It sounds as though someone is telling you to move on. Personally I would never be so bold as to decide how God may judge a person.
What one chooses to write is determined by the market, and the "man in the mirror" (or woman as the case may be). As long as you can look at yourself in the mirror and be content, then no one can stop you from listing whatever you desire on your resume. If they choose to reject you on that basis, so be it.

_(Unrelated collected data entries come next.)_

/-- R114: the groups of a pass are disjoint and cover all 16 positions, take one position from each row in row order,
and the four quarter rounds give the same state in any order or all at once, each lane seeing only its own words. -/
def Obligations.PassIsOrderIndependent : Prop :=
  ∀ k : PassKind,
    (∀ p : Pos, ∃! q, q ∈ k.groups ∧ (q.a = p ∨ q.b = p ∨ q.c = p ∨ q.d = p)) ∧
    (∀ q ∈ k.groups, q.a.val / 4 = 0 ∧ q.b.val / 4 = 1 ∧ q.c.val / 4 = 2 ∧ q.d.val / 4 = 3) ∧
    (∀ (st : Words16) (gs : List Quad), gs.Perm k.groups → gs.foldl qrs st = runPass k st) ∧
    (∀ st : Words16, useUnits st k.groups = runPass k st) ∧
    (∀ st : Words16, ∀ q ∈ k.groups, readLane (runPass k st) q = qrf (readLane st q))

/-- From R124 and R114: the result of a pass does not depend on how many quarter-round units the mixer has. -/
def Obligations.PassIndependentOfUnitCount : Prop :=
  ∀ (n : Config.NQr) (k : PassKind) (st : Words16), passWithUnits n k st = runPass k st

/-- R116: ten double rounds are the twenty passes P_19 ∘ ... ∘ P_0, column for even p and diagonal for odd p; and so for
every number of double rounds. -/
def Obligations.MixIsTwentyAlternatingPasses : Prop :=
  (∀ (n : Nat) (st : Words16), (fun w => diagRound (colRound w))^[n] st = firstPasses (2 * n) st) ∧
  ∀ st : Words16, mixF st = (fun w => diagRound (colRound w))^[10] st ∧ mixF st = firstPasses 20 st

/-- From R117: the four pass functions are bijections on 16-word states and fix the all-zero state. -/
def Obligations.PassesAreBijective : Prop :=
  Function.Bijective colRound ∧ Function.Bijective diagRound ∧ Function.Bijective doubleRound ∧
    Function.Bijective mixF ∧ (∀ f ∈ [colRound, diagRound, doubleRound, mixF], f (Vector.replicate 16 0) =
      Vector.replicate 16 0) ∧ mixPasses.length = 20

/-- R120 and R121: one pass on `W`, one event with index 0. -/
def Obligations.ColrAndDiagrRunOnePass : Prop :=
  (encode .colr).cmd = 0x20000000 ∧ (encode .diagr).cmd = 0x21000000 ∧
  ∀ s : State, s.Unlocked →
    (∃ t, exec .colr s = .next t ∧ t.W = colRound s.W ∧
      (∀ q ∈ columnGroups, readLane t.W q = qrf (readLane s.W q)) ∧ s.KeepsAllButW t ∧
      s.Answers t [{ idx := 0, kind := .column, snapshot := t.W }] { data := 0, err := false }) ∧
    (∃ t, exec .diagr s = .next t ∧ t.W = diagRound s.W ∧
      (∀ q ∈ diagonalGroups, readLane t.W q = qrf (readLane s.W q)) ∧ s.KeepsAllButW t ∧
      s.Answers t [{ idx := 0, kind := .diagonal, snapshot := t.W }] { data := 0, err := false })

/-- R122: a column pass then a diagonal pass, events (0, 0) and (1, 1); its effect on state is that of `COLR` then
`DIAGR`. -/
def Obligations.DblrRunsOneDoubleRound : Prop :=
  (encode .dblr).cmd = 0x22000000 ∧
  ∀ s : State, s.Unlocked →
    ∃ t, exec .dblr s = .next t ∧ t.W = diagRound (colRound s.W) ∧ s.KeepsAllButW t ∧
      s.Answers t [{ idx := 0, kind := .column, snapshot := colRound s.W },
        { idx := 1, kind := .diagonal, snapshot := t.W }] { data := 0, err := false } ∧
      ∃ u, execList [.colr, .diagr] s = .next u ∧ u.tuple = t.tuple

This country was born in freedom in mind, and with certain reasonable guidelines of course, the freedom is yours as well as theirs.
I'm sorry that happened to you. Unfortunately, there are those who apply a religion's dictates to other people, but not themselves. "Judge not..." I write romance and at best, folks don't take you seriously as a writer. At worst, you're doomed to hellfire and brimstone. The hospital where I work has a gift shop in the lobby. Think they'll carry my book? Noooo. "Oh, we won't stock anything with s-e-x in it...those aren't the values we're trying to support." That's funny, the hospital has a maternity wing. Oh well.

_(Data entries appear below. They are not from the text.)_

-- ==== Sys2Proof/Laws/State.lean ====
section
/-! SUPPORT. One lemma per field per update of the state, true by rfl or by the lemmas of the update it is made of: no later proof unfolds a record update. -/

namespace Sys2Proof.Machine

variable (s : State)

@[simp] theorem State.writeS_S (i : Pos) (v : Word) : (s.writeS i v).S = s.S.set i v := rfl
@[simp] theorem State.writeS_W (i : Pos) (v : Word) : (s.writeS i v).W = s.W := rfl
@[simp] theorem State.writeS_KB (i : Pos) (v : Word) : (s.writeS i v).KB = s.KB := rfl
@[simp] theorem State.writeS_KVALID (i : Pos) (v : Word) : (s.writeS i v).KVALID = s.KVALID := rfl
@[simp] theorem State.writeS_ERR (i : Pos) (v : Word) : (s.writeS i v).ERR = s.ERR := rfl
@[simp] theorem State.writeS_ERRCODE (i : Pos) (v : Word) : (s.writeS i v).ERRCODE = s.ERRCODE := rfl
@[simp] theorem State.writeS_inputs (i : Pos) (v : Word) : (s.writeS i v).inputs = s.inputs := rfl
@[simp] theorem State.writeS_outputs (i : Pos) (v : Word) : (s.writeS i v).outputs = s.outputs := rfl

@[simp] theorem State.writeW_S (i : Pos) (v : Word) : (s.writeW i v).S = s.S := rfl
@[simp] theorem State.writeW_W (i : Pos) (v : Word) : (s.writeW i v).W = s.W.set i v := rfl
@[simp] theorem State.writeW_KB (i : Pos) (v : Word) : (s.writeW i v).KB = s.KB := rfl
@[simp] theorem State.writeW_KVALID (i : Pos) (v : Word) : (s.writeW i v).KVALID = s.KVALID := rfl
@[simp] theorem State.writeW_ERR (i : Pos) (v : Word) : (s.writeW i v).ERR = s.ERR := rfl
@[simp] theorem State.writeW_ERRCODE (i : Pos) (v : Word) : (s.writeW i v).ERRCODE = s.ERRCODE := rfl
@[simp] theorem State.writeW_inputs (i : Pos) (v : Word) : (s.writeW i v).inputs = s.inputs := rfl
@[simp] theorem State.writeW_outputs (i : Pos) (v : Word) : (s.writeW i v).outputs = s.outputs := rfl

@[simp] theorem State.setW_S (w : Words16) : (s.setW w).S = s.S := rfl
@[simp] theorem State.setW_W (w : Words16) : (s.setW w).W = w := rfl
@[simp] theorem State.setW_KB (w : Words16) : (s.setW w).KB = s.KB := rfl
@[simp] theorem State.setW_KVALID (w : Words16) : (s.setW w).KVALID = s.KVALID := rfl
@[simp] theorem State.setW_ERR (w : Words16) : (s.setW w).ERR = s.ERR := rfl
@[simp] theorem State.setW_ERRCODE (w : Words16) : (s.setW w).ERRCODE = s.ERRCODE := rfl
@[simp] theorem State.setW_inputs (w : Words16) : (s.setW w).inputs = s.inputs := rfl
@[simp] theorem State.setW_outputs (w : Words16) : (s.setW w).outputs = s.outputs := rfl

@[simp] theorem State.setKB_S (k : Block64) : (s.setKB k).S = s.S := rfl
@[simp] theorem State.setKB_W (k : Block64) : (s.setKB k).W = s.W := rfl
@[simp] theorem State.setKB_KB (k : Block64) : (s.setKB k).KB = k := rfl
@[simp] theorem State.setKB_KVALID (k : Block64) : (s.setKB k).KVALID = true := rfl
@[simp] theorem State.setKB_ERR (k : Block64) : (s.setKB k).ERR = s.ERR := rfl
@[simp] theorem State.setKB_ERRCODE (k : Block64) : (s.setKB k).ERRCODE = s.ERRCODE := rfl
@[simp] theorem State.setKB_inputs (k : Block64) : (s.setKB k).inputs = s.inputs := rfl
@[simp] theorem State.setKB_outputs (k : Block64) : (s.setKB k).outputs = s.outputs := rfl

@[simp] theorem State.emit_S (es : List Event) : (s.emit es).S = s.S := rfl
@[simp] theorem State.emit_W (es : List Event) : (s.emit es).W = s.W := rfl
@[simp] theorem State.emit_KB (es : List Event) : (s.emit es).KB = s.KB := rfl
@[simp] theorem State.emit_KVALID (es : List Event) : (s.emit es).KVALID = s.KVALID := rfl
@[simp] theorem State.emit_ERR (es : List Event) : (s.emit es).ERR = s.ERR := rfl
@[simp] theorem State.emit_ERRCODE (es : List Event) : (s.emit es).ERRCODE = s.ERRCODE := rfl
@[simp] theorem State.emit_inputs (es : List Event) : (s.emit es).inputs = s.inputs := rfl
@[simp] theorem State.emit_outputs (es : List Event) : (s.emit es).outputs = s.outputs ++ es.map Output.event := rfl

@[simp] theorem State.respond_S (v : Word) : (s.respond v).S = s.S := rfl
@[simp] theorem State.respond_W (v : Word) : (s.respond v).W = s.W := rfl
@[simp] theorem State.respond_KB (v : Word) : (s.respond v).KB = s.KB := rfl
@[simp] theorem State.respond_KVALID (v : Word) : (s.respond v).KVALID = s.KVALID := rfl
@[simp] theorem State.respond_ERR (v : Word) : (s.respond v).ERR = s.ERR := rfl
@[simp] theorem State.respond_ERRCODE (v : Word) : (s.respond v).ERRCODE = s.ERRCODE := rfl
@[simp] theorem State.respond_inputs (v : Word) : (s.respond v).inputs = s.inputs := rfl
@[simp] theorem State.respond_outputs (v : Word) : (s.respond v).outputs = s.outputs ++ [.response { data := v, err := false }] := rfl

@[simp] theorem State.refuse_S : (s.refuse).S = s.S := rfl
@[simp] theorem State.refuse_W : (s.refuse).W = s.W := rfl
@[simp] theorem State.refuse_KB : (s.refuse).KB = s.KB := rfl
@[simp] theorem State.refuse_KVALID : (s.refuse).KVALID = s.KVALID := rfl
@[simp] theorem State.refuse_ERR : (s.refuse).ERR = s.ERR := rfl
@[simp] theorem State.refuse_ERRCODE : (s.refuse).ERRCODE = s.ERRCODE := rfl
@[simp] theorem State.refuse_inputs : (s.refuse).inputs = s.inputs := rfl
@[simp] theorem State.refuse_outputs : (s.refuse).outputs = s.outputs ++ [.response { data := 0, err := true }] := rfl

@[simp] theorem State.copyS_S : (s.copyS).S = s.S := by simp only [State.copyS, State.setW_S]
@[simp] theorem State.copyS_W : (s.copyS).W = s.S := by simp only [State.copyS, State.setW_W]
@[simp] theorem State.copyS_KB : (s.copyS).KB = s.KB := by simp only [State.copyS, State.setW_KB]
@[simp] theorem State.copyS_KVALID : (s.copyS).KVALID = s.KVALID := by simp only [State.copyS, State.setW_KVALID]
@[simp] theorem State.copyS_ERR : (s.copyS).ERR = s.ERR := by simp only [State.copyS, State.setW_ERR]
@[simp] theorem State.copyS_ERRCODE : (s.copyS).ERRCODE = s.ERRCODE := by simp only [State.copyS, State.setW_ERRCODE]
@[simp] theorem State.copyS_inputs : (s.copyS).inputs = s.inputs := by simp only [State.copyS, State.setW_inputs]
@[simp] theorem State.copyS_outputs : (s.copyS).outputs = s.outputs := by simp only [State.copyS, State.setW_outputs]

@[simp] theorem State.feedForward_S : (s.feedForward).S = s.S := by simp only [State.feedForward, State.setW_S]
@[simp] theorem State.feedForward_W : (s.feedForward).W = feedFwd s.W s.S := by simp only [State.feedForward, State.setW_W]
@[simp] theorem State.feedForward_KB : (s.feedForward).KB = s.KB := by simp only [State.feedForward, State.setW_KB]
@[simp] theorem State.feedForward_KVALID : (s.feedForward).KVALID = s.KVALID := by simp only [State.feedForward, State.setW_KVALID]
@[simp] theorem State.feedForward_ERR : (s.feedForward).ERR = s.ERR := by simp only [State.feedForward, State.setW_ERR]
@[simp] theorem State.feedForward_ERRCODE : (s.feedForward).ERRCODE = s.ERRCODE := by simp only [State.feedForward, State.setW_ERRCODE]
@[simp] theorem State.feedForward_inputs : (s.feedForward).inputs = s.inputs := by simp only [State.feedForward, State.setW_inputs]
@[simp] theorem State.feedForward_outputs : (s.feedForward).outputs = s.outputs := by simp only [State.feedForward, State.setW_outputs]

@[simp] theorem State.serializeW_S : (s.serializeW).S = s.S := by simp only [State.serializeW, State.setKB_S]
@[simp] theorem State.serializeW_W : (s.serializeW).W = s.W := by simp only [State.serializeW, State.setKB_W]
@[simp] theorem State.serializeW_KB : (s.serializeW).KB = serialize s.W := by simp only [State.serializeW, State.setKB_KB]
@[simp] theorem State.serializeW_KVALID : (s.serializeW).KVALID = true := by simp only [State.serializeW, State.setKB_KVALID]
@[simp] theorem State.serializeW_ERR : (s.serializeW).ERR = s.ERR := by simp only [State.serializeW, State.setKB_ERR]
@[simp] theorem State.serializeW_ERRCODE : (s.serializeW).ERRCODE = s.ERRCODE := by simp only [State.serializeW, State.setKB_ERRCODE]
@[simp] theorem State.serializeW_inputs : (s.serializeW).inputs = s.inputs := by simp only [State.serializeW, State.setKB_inputs]
@[simp] theorem State.serializeW_outputs : (s.serializeW).outputs = s.outputs := by simp only [State.serializeW, State.setKB_outputs]

@[simp] theorem State.pass_S (ks : List PassKind) : (s.pass ks).S = s.S := by simp only [State.pass, State.emit_S, State.setW_S]
@[simp] theorem State.pass_W (ks : List PassKind) : (s.pass ks).W = (runPasses ks 0 s.W).1 := by simp only [State.pass, State.emit_W, State.setW_W]
@[simp] theorem State.pass_KB (ks : List PassKind) : (s.pass ks).KB = s.KB := by simp only [State.pass, State.emit_KB, State.setW_KB]
@[simp] theorem State.pass_KVALID (ks : List PassKind) : (s.pass ks).KVALID = s.KVALID := by simp only [State.pass, State.emit_KVALID, State.setW_KVALID]
@[simp] theorem State.pass_ERR (ks : List PassKind) : (s.pass ks).ERR = s.ERR := by simp only [State.pass, State.emit_ERR, State.setW_ERR]
@[simp] theorem State.pass_ERRCODE (ks : List PassKind) : (s.pass ks).ERRCODE = s.ERRCODE := by simp only [State.pass, State.emit_ERRCODE, State.setW_ERRCODE]
@[simp] theorem State.pass_inputs (ks : List PassKind) : (s.pass ks).inputs = s.inputs := by simp only [State.pass, State.emit_inputs, State.setW_inputs]
@[simp] theorem State.pass_outputs (ks : List PassKind) : (s.pass ks).outputs = s.outputs ++ (runPasses ks 0 s.W).2.map Output.event := by simp only [State.pass, State.emit_outputs, State.setW_outputs]

@[simp] theorem State.present_S (x : HostInput) : (s.present x).S = s.S := rfl
@[simp] theorem State.present_W (x : HostInput) : (s.present x).W = s.W := rfl
@[simp] theorem State.present_KB (x : HostInput) : (s.present x).KB = s.KB := rfl
@[simp] theorem State.present_KVALID (x : HostInput) : (s.present x).KVALID = s.KVALID := rfl
@[simp] theorem State.present_ERR (x : HostInput) : (s.present x).ERR = s.ERR := rfl
@[simp] theorem State.present_ERRCODE (x : HostInput) : (s.present x).ERRCODE = s.ERRCODE := rfl
@[simp] theorem State.present_inputs (x : HostInput) : (s.present x).inputs = x :: s.inputs := rfl
@[simp] theorem State.present_outputs (x : HostInput) : (s.present x).outputs = s.outputs := rfl

@[simp] theorem State.applyReset_S : (s.applyReset).S = State.reset.S := rfl
@[simp] theorem State.applyReset_W : (s.applyReset).W = State.reset.W := rfl
@[simp] theorem State.applyReset_KB : (s.applyReset).KB = State.reset.KB := rfl
@[simp] theorem State.applyReset_KVALID : (s.applyReset).KVALID = State.reset.KVALID := rfl
@[simp] theorem State.applyReset_ERR : (s.applyReset).ERR = State.reset.ERR := rfl
@[simp] theorem State.applyReset_ERRCODE : (s.applyReset).ERRCODE = State.reset.ERRCODE := rfl
@[simp] theorem State.applyReset_inputs : (s.applyReset).inputs = s.inputs := rfl
@[simp] theorem State.applyReset_outputs : (s.applyReset).outputs = s.outputs := rfl

end Sys2Proof.Machine
end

A good friend of mine was told the same thing. Also, she attends church and her kids attend Christian school, and she was so ashamed of releasing her romance novel that she wouldn't tell people there and honestly wondered whether she was risking Hell. (Talk about suffering for your art!)
I was so intrigued that I asked her to guest blog for me about it here. Interesting to see a writer's fear extend so far beyond hitting the rejection pile or getting an unflattering review.
I too volunteered as a leader for a uniform wearing group after school. My co-leader was the goth-single-mom type. Most parents were just thrilled we had their kids an extra hour and a half every Monday. A few parents just didn't put their girls in our group. We always felt judged, just because of my friend's appearance. Inside she is a great mom and friend. Outside she looks like a teenager.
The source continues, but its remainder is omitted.